The  file `../Data/exercise/fco.txt` contains a cut output file from a crystallographic refinement. For simplicity, you can rename the variables $A$-$F$, as the context is not really that important here.

Here are the exercises for working with the SC-XRD data:

1. **Read the data**: Use NumPy to read the data from the file `data/fco.txt` mentioned above. The data contains six columns:
    - $h$ : Integer, Miller index
    - $k$ : Integer, Miller index
    - $l$ : Integer, Miller index
    - $F^2_\text{calc,i}$ : Calculated scaled intensity from the model
    - $F^2_\text{obs,i}$ : Observed scaled intensity from the model
    - $\sigma_i$ : Estimated standard deviation of the scaled observed intensity

Note: Make sure that you take into account that the data file already contains the squared values.


In [3]:
h, k, l, fsq_calc, fsq_obs, sigma = np.loadtxt('../Data/exercise/fco.txt', unpack=True, dtype='i8,i8,i8,f8,f8,f8')

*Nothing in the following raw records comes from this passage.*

theorem State.modDch_frame {sB : State} (s : State) (c : Nat) (f : DmaChan → DmaChan) (hB : Frame F R sB s)
    (f_dma : F .dma) :
    Frame F R sB (State.modDch s c f) := by
  delta State.modDch
  repeat' first
    | with_reducible assumption | lift_lets | (intro x; clear_value x) | with_reducible refine Frame.mk' ?_ rfl

theorem State.pathNotice_frame {sB : State} (s : State) (kind value : Nat) (hB : Frame F R sB s) (f_out : F .out) :
    Frame F R sB (State.pathNotice s kind value) := by
  delta State.pathNotice
  repeat' first
    | with_reducible assumption | with_reducible apply State.emit_frame

theorem State.brakeStep_frame {sB : State} (s : State) (a : Nat) (mode : StepMode) (h : Halt) (hB : Frame F R sB s)
    (f_step : F .step) :
    Frame F R sB (State.brakeStep s a mode h) := by
  delta State.brakeStep
  repeat' first
    | with_reducible assumption | lift_lets | with_reducible apply State.modAx_frame

theorem State.brakeSync_frame {sB : State} (s : State) (a : Nat) (mode : AxisMode) (h : Halt) (hB : Frame F R sB s)
    (f_axis : F .axis) :
    Frame F R sB (State.brakeSync s a mode h) := by
  delta State.brakeSync
  repeat' first
    | with_reducible assumption | lift_lets | with_reducible apply State.modSx_frame

theorem State.askStop_frame {sB : State} (s : State) (stepper : Bool) (a : Nat) (hB : Frame F R sB s)
    (f_step : F .step) (f_axis : F .axis) :
    Frame F R sB (State.askStop s stepper a) := by
  delta State.askStop
  repeat' first
    | with_reducible assumption | lift_lets | with_reducible apply State.brakeStep_frame
    | with_reducible apply State.brakeSync_frame | with_reducible apply Frame.ite | split

theorem State.enterLedger_frame {sB : State} (s : State) (stepper : Bool) (a : Nat) (hB : Frame F R sB s)
    (f_flt : F .flt) (f_step : F .step) (f_axis : F .axis) :
    Frame F R sB (State.enterLedger s stepper a) := by
  delta State.enterLedger
  repeat' first
    | with_reducible assumption | lift_lets | with_reducible apply State.modAx_frame
    | with_reducible apply State.modSx_frame | with_reducible apply Frame.ite | split

theorem State.leaveLedger_frame {sB : State} (s : State) (stepper : Bool) (a : Nat) (hB : Frame F R sB s)
    (f_step : F .step) (f_axis : F .axis) :
    Frame F R sB (State.leaveLedger s stepper a) := by
  delta State.leaveLedger
  repeat' first
    | with_reducible assumption | lift_lets | with_reducible apply State.modAx_frame
    | with_reducible apply State.modSx_frame | (intro x; clear_value x) | with_reducible apply Frame.ite

theorem State.idleLedger_frame {sB : State} (s : State) (stepper : Bool) (a : Nat) (hB : Frame F R sB s)
    (f_step : F .step) (f_axis : F .axis) :
    Frame F R sB (State.idleLedger s stepper a) := by
  delta State.idleLedger
  repeat' first
    | with_reducible assumption | lift_lets | with_reducible apply State.modAx_frame
    | with_reducible apply State.modSx_frame | with_reducible apply Frame.ite

theorem State.ledgerSpeed_frame {sB : State} (s : State) (stepper : Bool) (a : Nat) (v : Int) (hB : Frame F R sB s)
    (f_step : F .step) (f_axis : F .axis) :
    Frame F R sB (State.ledgerSpeed s stepper a v) := by
  delta State.ledgerSpeed
  repeat' first
    | with_reducible assumption | lift_lets | with_reducible apply State.modAx_frame
    | with_reducible apply State.modSx_frame | with_reducible apply Frame.ite

theorem State.gatherScap_frame {sB : State} (s : State) (i p : Nat) (e : Edge) (t : State) (h : s.gatherScap i p =
    some (e, t)) (hB : Frame F R sB s) (f_sio : F .sio) :
    Frame F R sB t := by
  unfold State.gatherScap at h
  dsimp only at h
  split at h
  · split at h
    · obtain ⟨rfl, rfl⟩ := h
      exact hB.mk' rfl
    · cases h
  · cases h

theorem State.wipeChannel_frame {sB : State} (s : State) (code : Nat) (hB : Frame F R sB s)
    (r_DMA_CH_STATE : ∀ i, R (Reg.DMA_CH_STATE i)) :
    Frame F R sB (State.wipeChannel s code) := by
  delta State.wipeChannel
  repeat' first
    | with_reducible assumption | lift_lets | with_reducible apply State.setFld_frame
    | with_reducible apply r_DMA_CH_STATE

2. **Calculate the mean I/sigma**: Calculate the mean of the ratio of observed intensity to the estimated standard deviation for the dataset. The formula for calculating the mean is:

   $$\overline{I/\sigma} = \frac{\sum_{i=1}^{n} \frac{F^2_\text{obs,i}}{\sigma_i}}{n}$$

   where $F^2_\text{obs,i}$ is the observed absolute squared structure factor and $\sigma_i$ is the estimated standard deviation for the $i$ th data point.


In [4]:
np.mean(fsq_obs / sigma)

np.float64(22.894137052287043)


3. **Calculate $R_1$**: Calculate the R1 value for the dataset. R1 is a measure of the agreement between the observed and modelled absolute squared structure factors. The formula for calculating R1 is:

   $$R_1 = \frac{\sum_{i=1}^{n} ||F^2_\text{calc,i} - F^2_\text{obs,i}||}{\sum_{i=1}^{n} |F^2_\text{obs,i}|}$$

   where $F^2_\text{obs,i}$ is the observed absolute squared structure factor and $F^2_\text{calc,i}$ is the modelled absolute squared structure factor for the $i$th data point.


In [5]:
np.sum(np.abs(fsq_calc - fsq_obs)) / np.sum(np.abs(fsq_obs))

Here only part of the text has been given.